How the future of magazines may work online

The recent postal strike made some magazine publishers sit up and consider their regular subscribers.

How to make sure that those who pay extra to receive the magazine don’t miss out because of striking postmen? The answer seemed simple – send them a lovely online edition of the magazine to look at.

The likes of Red magazine and The Word both offered sparkly and attractive digital editions, which were easy to turn and simple to zoom in and out of.

And it’s not just a flash in the pan. Tindle Newspapers have announced that they’re rolling out digital editions of their online publications, after a successful trial on a small number.

In fact, The Word is continuing to offer a digital edition to magazine subscribers, as another add-on.

But these digital editions are surely a way of cashing in on the appeal of magazines. Sure, they don’t have the same cachet as holding the magazine in the hand, but I can imagine people stumping up cash to buy a digital edition, which automatically means that companies can reduce their costs.

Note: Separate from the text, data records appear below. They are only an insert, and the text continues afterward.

-- ==== Sys2Proof/Tests/Slice0.lean ====
section
/-! SUPPORT. The model's own tests: ill-formed terms, words written out from the spec's encodings, one step of each
instruction against the vectors of spec/95_test_vectors.md (named V, F and P there), and a witness for the hypotheses
of each statement. -/

namespace Sys2Proof.Tests

open Sys2Proof.Machine

/-! ### Ill-formed terms (R115) -/

theorem test_ill_formed_print : (Instr.print [0x48, 0x69]).wellFormed = false := by decide
theorem test_ill_formed_print_empty_list : (Instr.print []).defect = some .stringNotTerminated := by decide
theorem test_ill_formed_createChar_seven :
    (Instr.createChar 2 [0, 1, 2, 3, 4, 5, 6]).defect = some .glyphRowsNotEight := by decide
theorem test_ill_formed_createChar_nine :
    (Instr.createChar 2 [0, 1, 2, 3, 4, 5, 6, 7, 8]).wellFormed = false := by decide
theorem test_well_formed_print : (Instr.print [0x48, 0x69, 0x00]).wellFormed = true := by decide

/-! ### Small states -/

/-- The handle `create(12, 11, 5, 4, 3, 2)` makes: wiring W1 of spec/95 section 0. -/
def madeW1 : Handle where
  rs := ⟨.b, 4⟩
  en := ⟨.b, 3⟩
  d4 := ⟨.d, 5⟩
  d5 := ⟨.d, 4⟩
  d6 := ⟨.d, 3⟩
  d7 := ⟨.d, 2⟩
  functionFlags := none
  controlFlags := none
  entryFlags := none
  lineCount := none
  currentLine := none

/-- W1 after `begin(16, n)` with the flag bytes given (V9, V10). -/
def w1 (n c e : Byte) : Handle :=
  { madeW1 with functionFlags := some (if 2 ≤ n.toNat then 0x08 else 0x00), controlFlags := some c,
                entryFlags := some e, lineCount := some n, currentLine := some 0 }

/-- W1 after `begin(16, 2)`. -/
def w2 : Handle := w1 2 0x04 0x02

/-- After `create(12, 11, 5, 4, 3, 2)` from S0, without its trace (V11). -/
def constructed : State :=
  { State.reset with mem := [(0x24, 0x18), (0x2A, 0x3C)], handle := some madeW1, phase := .constructed }

/-- Ready with a handle and the registers after `begin(16, 2)`, without a trace (V9). -/
def readyWith (h : Handle) : State :=
  { State.reset with mem := [(0x24, 0x18), (0x2A, 0x3C), (0x2B, 0x18)], handle := some h, phase := .ready }

/-- The state after `begin(16, 2)`. -/
def ready : State := readyWith w2

/-- The same with RS made an input. -/
def readyRsInput : State := { ready with mem := [(0x24, 0x08), (0x2A, 0x3C), (0x2B, 0x18)] }

/-- The same with Enable made an input. -/
def readyEnInput : State := { ready with mem := [(0x24, 0x10), (0x2A, 0x3C), (0x2B, 0x18)] }

/-- Wiring of V18: Enable is on D4's bit. -/
def enOnD4 : State := readyWith { w2 with en := ⟨.d, 5⟩ }

/-- A wiring with RS on D4's bit. -/
def rsOnD4 : State := readyWith { w2 with rs := ⟨.d, 5⟩ }

/-- A state that has raised a fault. -/
def faulted : State := raise (.noHandle .begin) State.reset

/-- The next state, if the outcome is one. -/
def after : Host.Outcome State Fault Refusal → Option State
  | .next t => some t
  | _ => none

/-- The bytes a command puts on the bus from a Ready state. -/
def sentFrom (s : State) (i : Instr) : Option (List (BitVec 9)) :=
  match exec i s with
  | .next t => pairWords (latchedBetween madeW1 s t)
  | _ => none

/-- The two flag bytes a command leaves. -/
def flagsFrom (s : State) (i : Instr) : Option (Option Byte × Option Byte) :=
  (after (exec i s)).bind fun t => t.handle.map fun h => (h.controlFlags, h.entryFlags)

/-- The events of one instruction, from a state without a trace. -/
def eventsOf (s : State) (i : Instr) : Option (List EventKind) := (after (exec i s)).map fun t => t.trace.map Event.kind

/-- The fault an outcome leaves. -/
def faultOf (o : Host.Outcome State Fault Refusal) : Option FaultRecord := (after o).bind fun t => t.fault

/-- A level written on a pin, with the new byte, by the block. -/
def pinWrite (p : Port) (b : BitIdx) (l : Bool) (v : Byte) : EventKind := .pinWrite p (some (b, l)) v .block

/-- A direction written on a pin, with the new byte, by the block. -/
def dirWrite (p : Port) (b : BitIdx) (m : Mode) (v : Byte) : EventKind := .dirWrite p (some (b, m)) v .block

/-! ### Encodings: words written out bit by bit from R102, R103 and R105 -/

theorem test_word_b1 : decodeBusWord 0b000000001#9 = some .b1ClearDisplay := by decide
theorem test_word_b2 : decodeBusWord 0b000000010#9 = some .b2ReturnHome := by decide
theorem test_word_b3 : decodeBusWord 0b000000110#9 = some (.b3EntryModeSet true false) := by decide
theorem test_word_b4 : decodeBusWord 0b000001110#9 = some (.b4DisplayControl true true false) := by decide
theorem test_word_b5 : decodeBusWord 0b000011100#9 = some (.b5CursorDisplayShift true true) := by decide
theorem test_word_b6 : decodeBusWord 0b000101000#9 = some (.b6FunctionSet false true false) := by decide
theorem test_word_b7 : decodeBusWord 0b001010000#9 = some (.b7SetCgramAddress 0b010000#6) := by decide
theorem test_word_b8 : decodeBusWord 0b011000011#9 = some (.b8SetDdramAddress 0b1000011#7) := by decide
theorem test_word_b9 : decodeBusWord 0b101001000#9 = some (.b9WriteData 0x48) := by decide
theorem test_word_of_no_row : decodeBusWord 0b000000000#9 = none ∧ decodeBusWord 0b000010001#9 = none := by decide
theorem test_emitted_words :
    emittedWord 0x006#9 = true ∧ emittedWord 0x005#9 = false ∧ emittedWord 0x010#9 = false ∧
      emittedWord 0x038#9 = false ∧ emittedWord 0x041#9 = false ∧ emittedWord 0x048#9 = true := by decide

I can’t claim to be an expert in the economics of printing, but a reduction in print run, paper, etc would inevitably help cash-straped publishers. By gaining some sort of revenue from a digital edition (for the fraction of the price of a printed edition) must be something to look at.

After all, when magazines start to get into trouble, one of the first things that goes is paper quality, print run and number of pages.

It may take a while for it to be worthwhile, but I can’t believe that there aren’t a number of publishers who haven’t thought about it and aren’t already heading in that direction.